[Records from a data collection]
==========

-- ==== Sys2Proof/Machine/Feeders.lean ====
section
/-! DEFINITION. The Feeder Sequencer (Chapters 5 and 6): trips, closes, contact edges, hold reasons, reclosing and the
line test, and its answers to the requests of the other blocks. -/

namespace Sys2Proof.Machine

/-! ### Shared steps -/

/-- A new feeder state goes to Feeder Protection's copy (R102). -/
def State.setState (s : State) (f : Feeder) (st : FeederState) : State :=
  (s.modFeeder f fun r => { r with state := st }).setCopy f st

/-- The current condition of a trip: Lf is STALE, or its value is below Ioff in magnitude (R85). -/
def State.currentOut (s : State) (f : Feeder) : Bool :=
  !s.laneFresh (currentLane f) || decide (magnitude (s.current f) < (s.feederSet f).ioff)

/-- The dead-time timer of a feeder record: it runs in TRIPPED with role LEADER while no hold reason is present, and it
is started when that comes about (R105). -/
def FeederRec.deadTime (r : FeederRec) (start : Timer) : Timer :=
  if r.state = .tripped ∧ r.role = some .leader ∧ r.holds.isEmpty then
    match r.dead with
    | some d => some d
    | none => start
  else none

/-- The dead time is judged anew (R105). -/
def State.judgeDead (s : State) (f : Feeder) : State :=
  s.modFeeder f fun r => { r with dead := r.deadTime (s.after ((s.feederSet f).tdead * msec)) }

/-- Entry into LOCKOUT (R98). -/
def State.enterLockout (s : State) (f : Feeder) : State :=
  let s :=
    (s.modFeeder f fun r =>
      { r with
        dead := none, follow := none, live := .stopped, reclaim := none, role := none, op := .none,
        after := none }).setState f .lockout
  (s.alarm .lockout (.feeder f) (s.feeder f).tripCause (s.feeder f).attempts).status

/-- Entry into OPEN, with the reclose ended (R86, R92, R97, R101, R119). -/
def State.enterOpen (s : State) (f : Feeder) (attempts : Nat) : State :=
  let s :=
    s.modFeeder f fun r =>
      { r with
        dead := none, follow := none, live := .stopped, role := none, op := .none, after := none, tripCause := none,
        attempts }
  if (s.feeder f).state = .opened then s else (s.setState f .opened).status

/-- The role a feeder takes in TRIPPED: a follower whose section does not allow live-line closing leads at once (R109). -/
def State.trippedRole (s : State) (f : Feeder) (role : Role) : Role :=
  if role = .follower ∧ !(s.feederSet f).liveLineAllowed then .leader else role

/-- A feeder is put into TRIPPED with a role and its timer started (R105, R109); the hand-over to the Pilot Port
controller is the caller's. -/
def State.intoTripped (s : State) (f : Feeder) (role : Role) : State :=
  let role := s.trippedRole f role
  let s :=
    (s.modFeeder f fun r =>
      { r with
        role := some role, op := .none, after := none, live := .stopped, dead := none,
        follow := if role = .follower then s.after ((s.feederSet f).tfollow * msec) else none }).setState f .tripped
  s.judgeDead f

/-- A feeder in TRIPPED with reclose blocked goes on to LOCKOUT (R99). -/
def State.blockTripped (s : State) (f : Feeder) : State :=
  if (s.feeder f).state = .tripped ∧ (s.feeder f).blocked then s.enterLockout f else s

/-- Entry into TRIPPED (R86, R92, R99, R109, R118, R123). Setting a feeder to the state it holds is no change (log 32). -/
def State.enterTripped (s : State) (f : Feeder) (role : Role) : State :=
  let changed := (s.feeder f).state ≠ .tripped
  let s := s.intoTripped f role
  (if changed then s.status else s).blockTripped f

/-! ### Trips (section 5.3) -/

/-- The after-state of a trip (R86). -/
def FeederRec.afterTrip (r : FeederRec) (nmax : Nat) (cause : Cause) : AfterState :=
  match cause with
  | .lane => .tripped
  | .control => .opened
  | _ => if nmax ≤ r.attempts ∨ r.blocked then .lockout else .tripped
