-- ==== Sys2Proof/Machine/Timebase.lean ====
section
/-! DEFINITION. The Supply Timebase (Chapter 2): pacing of the phase, zero crossings, amplitude and squelch, and the
tracker. -/

namespace Sys2Proof.Machine

/-! ### Phase and pacing (section 2.4) -/

/-- Delta of a period estimate in 1/16 us (R21). P is never 0 in a run (log 24). -/
def phaseStep (period : Int) : Int := floorDiv 377487360000 period

/-- The range of P and of the periods the tracker takes (R21). -/
def validPeriod (p : Int) : Bool := decide (246154 ≤ p) && decide (p ≤ 355556)

/-- The phase advances by so many steps (R21). -/
def State.advance (s : State) (steps : Int) : State :=
  let step := phaseStep s.st.period
  { s with
    st := { s.st with phase := (s.st.phase + steps * step) % cycle, stepInUse := step, lastStep := s.clock } }

/-- A lane is silent while its silence timer is stopped: from reset until its first arrival, and from each expiry of the
timer until the next arrival (R21). -/
def State.silent (s : State) (l : Lane) : Bool := (s.lane l).silence.isNone

/-- The pacing lane: the first not silent among the lane of the active source and the lanes of the ranked sources (R21). -/
def State.pacer (s : State) : Option Source :=
  (s.st.active.toList ++ s.ranked).find? fun src => !s.silent (sourceLane src)

/-- The pacing lane is chosen anew; with none, the step timer paces (R21). In OFF nothing paces. -/
def State.choosePacing (s : State) : State :=
  match s.st.tracker with
  | .off => s
  | _ =>
    match s.pacer with
    | some src => { s with st := { s.st with pacing := some src, stepTimer := none } }
    | none =>
      { s with
        st :=
          { s.st with
            pacing := none,
            stepTimer :=
              match s.st.stepTimer with
              | some d => some d
              | none => s.after 100 } }

/-- A change of the active source, which chooses the pacing lane anew (R21). -/
def State.setActive (s : State) (a : Option Source) : State :=
  { s with st := { s.st with active := a } }.choosePacing

/-- The step timer expires while it paces (R21). -/
def State.stepTick (s : State) : State :=
  let s := s.advance 1
  { s with st := { s.st with stepTimer := s.after 100 } }

/-! ### Sources (section 2.1) -/

def State.clearSource (s : State) (src : Source) : Bool := !(s.source src).squelched

/-- The first CLEAR source in preference order (R25). -/
def State.firstClear (s : State) : Option Source := s.ranked.find? s.clearSource

/-- The next CLEAR source after the active one in preference order, counting round to the active one itself (R25, R27,
R29, R30). -/
def State.nextClear (s : State) : Option Source :=
  match s.st.active with
  | none => s.firstClear
  | some a => ((s.ranked.dropWhile (· != a)).drop 1 ++ s.ranked.takeWhile (· != a) ++ [a]).find? s.clearSource
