-- ==== Sys2Proof/Certificates/Slice0/Obligations.lean ====
section
/-! DEFINITION. The statements for the provers, one definition for each entry of OBLIGATIONS.json. -/

open Sys2Proof Sys2Proof.Machine

/-! ### Steps, reset and start-up -/

/-- A step takes the command at the front of the queue and runs it with the queue's rest. The queue is the model's own
(log 3). -/
def Obligations.StepRunsFrontCommand : Prop :=
  ∀ (c : Instr) (rest : List Instr) (s : State), s.pending = c :: rest → step s = exec c { s with pending := rest }

/-- What the spec gives the part at the end of reset: R1's lanes, R16's tracker and sources, R35's groups with their
causes, R79's feeders, R124's ports and R161's alarm table; and that state meets every condition that a step keeps. The
levels at the pins are the model's choice (log 4), and the seek window and good-crossing count at reset log 57. -/
def Obligations.ResetState : Prop :=
  let s := State.reset
  s.clock = 0 ∧ s.cl.mode = .starting ∧ s.cl.settings = none ∧ s.cl.clampCount = 0 ∧ s.cl.restartTimer = none ∧
    (∀ l, s.lane l = { value := 0, health := .stale, invalidRun := 0, goodRun := 0, silence := none }) ∧
    s.li.ibus = 0 ∧ (∀ f : Feeder, s.li.di[f] = 0 ∧ s.li.prev[f] = 0) ∧
    s.st.tracker = .off ∧ s.st.active = none ∧ s.st.period = 320000 ∧ phaseStep s.st.period = 1179648 ∧
    s.st.phase = 0 ∧ s.st.vamp = 0 ∧ (∀ src, (s.source src).squelched ∧ (s.source src).amplitude = 0) ∧
    (∀ g, (s.group g).state = .blocked ∧ (s.group g).causes.timebase ∧ (s.group g).causes.supply ∧
      (s.group g).causes.measure ∧ (s.group g).pulse = none ∧ (s.group g).armed = none) ∧
    (∀ f, (s.feeder f).state = .opened ∧ (s.feeder f).holds.lane ∧ (s.feeder f).closeCoil = false ∧
      (s.feeder f).tripCoil = false ∧ (s.feeder f).contactor = false) ∧
    (∀ p, (s.port p).state = .off) ∧ s.pp.seq = 0 ∧
    s.rc.table = [] ∧ s.rc.tag = 0 ∧ s.rc.floor = 16 ∧ s.rc.overflow = false ∧ s.rc.lastResult = none ∧
    (∀ i, (s.input i).active = false ∧ (s.input i).changed = false) ∧
    s.Ok

/-- RESET with a station number on the straps puts every record in its reset state, reads the contacts as they stand
and starts the read of the image. With no station number on them it leads to CONFIG FAULT: the ports stay OFF, and
every feeder found closed is tripped with cause CONTROL. That the levels at the pins and the waiting commands stay, and
that the feeders are tripped while the ports are OFF, is the model's (log 6, 28). So is 1 as the reset value of the
backoff and load-sharing registers (log 5), and the reset values of a sender record's index and confirmation (log 53)
and of the seek window and good-crossing count (log 57). -/
def Obligations.ResetCommand : Prop :=
  (∀ (straps : Byte) (s : State), 1 ≤ straps.toNat → straps.toNat ≤ 250 →
     ∃ t, exec (.reset straps) s = .next t ∧
       t.cl = { station := straps, mode := .starting, settings := none, clampCount := 0, restartTimer := none,
                readTimer := some 500000 } ∧
       t.clock = 0 ∧ t.li = .reset ∧ t.st = .reset ∧ t.fc = .reset ∧ t.fp = .reset ∧ t.pp = .reset ∧ t.sc = .reset ∧
       t.rc = .reset ∧ t.im = .reset ∧ (∀ f : Feeder, t.feeder f = FeederRec.reset s.pins.contacts[f]) ∧
       t.pins = { s.pins with straps := straps } ∧ t.pending = s.pending) ∧
  (∀ (straps : Byte) (s : State), straps.toNat = 0 ∨ 250 < straps.toNat →
     ∃ t, exec (.reset straps) s = .next t ∧ t.cl.mode = .configFault ∧ t.cl.settings = none ∧ t.cl.readTimer = none ∧
       t.clock = 0 ∧ t.li = .reset ∧ t.st = .reset ∧ t.im = .reset ∧ (∀ p, (t.port p).state = .off) ∧
       (∀ f : Feeder, s.pins.contacts[f] = true →
         (t.feeder f).state = .tripping ∧ (t.feeder f).tripCoil ∧ (t.feeder f).tripCause = some .control) ∧
       (∀ f : Feeder, s.pins.contacts[f] = false →
         (t.feeder f).state = .opened ∧ (t.feeder f).tripCoil = false ∧ (t.feeder f).closeCoil = false) ∧
       t.pins = { s.pins with straps := straps } ∧ t.pending = s.pending)
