/-- A close coil is driven where the close is not held off (R78, R89). -/
theorem State.closeBegun_coilSteps {s : State} {f : Feeder} (free : s.closeHeld f = false) :
    s.CoilSteps (s.closeBegun f) := by
  obtain ⟨li, im, cl⟩ := s.closeBegun_blocks f
  have one : s.OneFeeder (s.closeBegun f) f := ⟨s.closeBegun_others f, li, im, cl⟩
  have feeder := s.closeBegun_feeder f
  simp only [State.closeHeld, Bool.or_eq_false_iff] at free
  obtain ⟨⟨interlock, door⟩, picked⟩ := free
  refine one.coilSteps ⟨⟨by rw [feeder]; rfl, one.currentOut f,
    fun driven => .inl (by rw [feeder]; exact driven)⟩, fun _ _ => ⟨by rw [feeder]; rfl, ?_,
    one.doorActive.trans door, (s.closeBegun_pickedUp f).trans picked⟩⟩
  rw [feeder]
  exact interlock

theorem State.askClose_coilSteps (s : State) (f : Feeder) : s.CoilSteps (s.askClose f) :=
  State.coilSteps_ite (fun _ => s.failClose_coilSteps f 2)
    (fun free => (State.closeBegun_coilSteps (by simpa using free)).trans (State.laneDecision_coilSteps _ f))

theorem State.enterLockout_coilSteps {s : State} {f : Feeder} (state : (s.feeder f).state ≠ .closing) :
    s.CoilSteps (s.enterLockout f) :=
  have one : s.OneFeeder (s.enterLockout f) f := ⟨s.enterLockout_others f, by simp, by simp, by simp⟩
  one.coilSteps (one.calmStep (s.enterLockout_calm f) (.inr state))

theorem State.enterOpen_coilSteps {s : State} {f : Feeder} (state : (s.feeder f).state ≠ .closing) (n : Nat) :
    s.CoilSteps (s.enterOpen f n) :=
  have one : s.OneFeeder (s.enterOpen f n) f := ⟨s.enterOpen_others f n, by simp, by simp, by simp⟩
  one.coilSteps (one.calmStep (s.enterOpen_calm f n) (.inr state))

theorem State.enterTripped_coilSteps {s : State} {f : Feeder} (state : (s.feeder f).state ≠ .closing) (role : Role) :
    s.CoilSteps (s.enterTripped f role) :=
  have one : s.OneFeeder (s.enterTripped f role) f := ⟨s.enterTripped_others f role, by simp, by simp, by simp⟩
  one.coilSteps (one.calmStep (s.enterTripped_calm f role) (.inr state))

theorem State.reclose_coilSteps {s : State} {f : Feeder} (state : (s.feeder f).state ≠ .closing) :
    s.CoilSteps (s.reclose f) :=
  State.coilSteps_ite (fun _ => s.askClose_coilSteps f) fun _ =>
    State.coilSteps_ite (fun _ => State.enterLockout_coilSteps state) fun _ =>
      (s.modFeeder_coilSteps f rfl rfl rfl rfl rfl rfl).trans (State.askClose_coilSteps _ f)

theorem State.confirmClose_coilSteps (s : State) (f : Feeder) : s.CoilSteps (s.confirmClose f) := by
  have one : s.OneFeeder (s.intoClosed f) f := ⟨s.intoClosed_others f, by simp, by simp, by simp⟩
  have feeder := s.intoClosed_feeder f
  have into : s.CoilSteps (s.intoClosed f) := one.coilSteps
    (one.calmStep (State.calm_of_feeder feeder ⟨rfl, rfl, id, fun _ => rfl⟩) (.inl (by rw [feeder]; rfl)))
  exact into.trans ((State.status_same _).coilSteps.trans (State.laneDecision_coilSteps _ f))

/-! ### Tests -/

theorem State.endTest_state (s : State) (f : Feeder) : ((s.endTest f).feeder f).state = (s.feeder f).state := by
  rw [State.endTest_feeder]

theorem State.endTest_coilSteps (s : State) (f : Feeder) : s.CoilSteps (s.endTest f) :=
  have one : s.OneFeeder (s.endTest f) f := ⟨s.endTest_others f, by simp, by simp, by simp⟩
  have feeder := s.endTest_feeder f
  one.coilSteps (one.keptStep (State.calm_of_feeder feeder ⟨rfl, rfl, id, id⟩) (by rw [feeder]) (by rw [feeder])
    (by rw [feeder]) (by simp [State.prot_of_fp (s := s)]))

theorem State.abandonHeld_coilSteps {s : State} {f : Feeder} (state : (s.feeder f).state ≠ .closing) :
    s.CoilSteps (s.abandonHeld f) := by
  have ended := s.endTest_coilSteps f
  have notClosing : ((s.endTest f).feeder f).state ≠ .closing := by rwa [State.endTest_state]
  rw [State.abandonHeld_eq]
  exact State.coilSteps_ite
    (fun _ => ended.trans ((State.enterOpen_coilSteps notClosing _).trans (State.alarm_same _ _ _ _ _).coilSteps))
    (fun _ => ended.trans (State.enterTripped_coilSteps notClosing _))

==========

● **EXERCISE PROMPT**: Taking the records above, retype every line from the one with "r with state" down to the one with "def State.currentOut (s", exactly and with nothing else.

● **RESULT**:
  (s.modFeeder f fun r => { r with state := st }).setCopy f st

/-- The current condition of a trip: Lf is STALE, or its value is below Ioff in magnitude (R85). -/
def State.currentOut (s : State) (f : Feeder) : Bool :=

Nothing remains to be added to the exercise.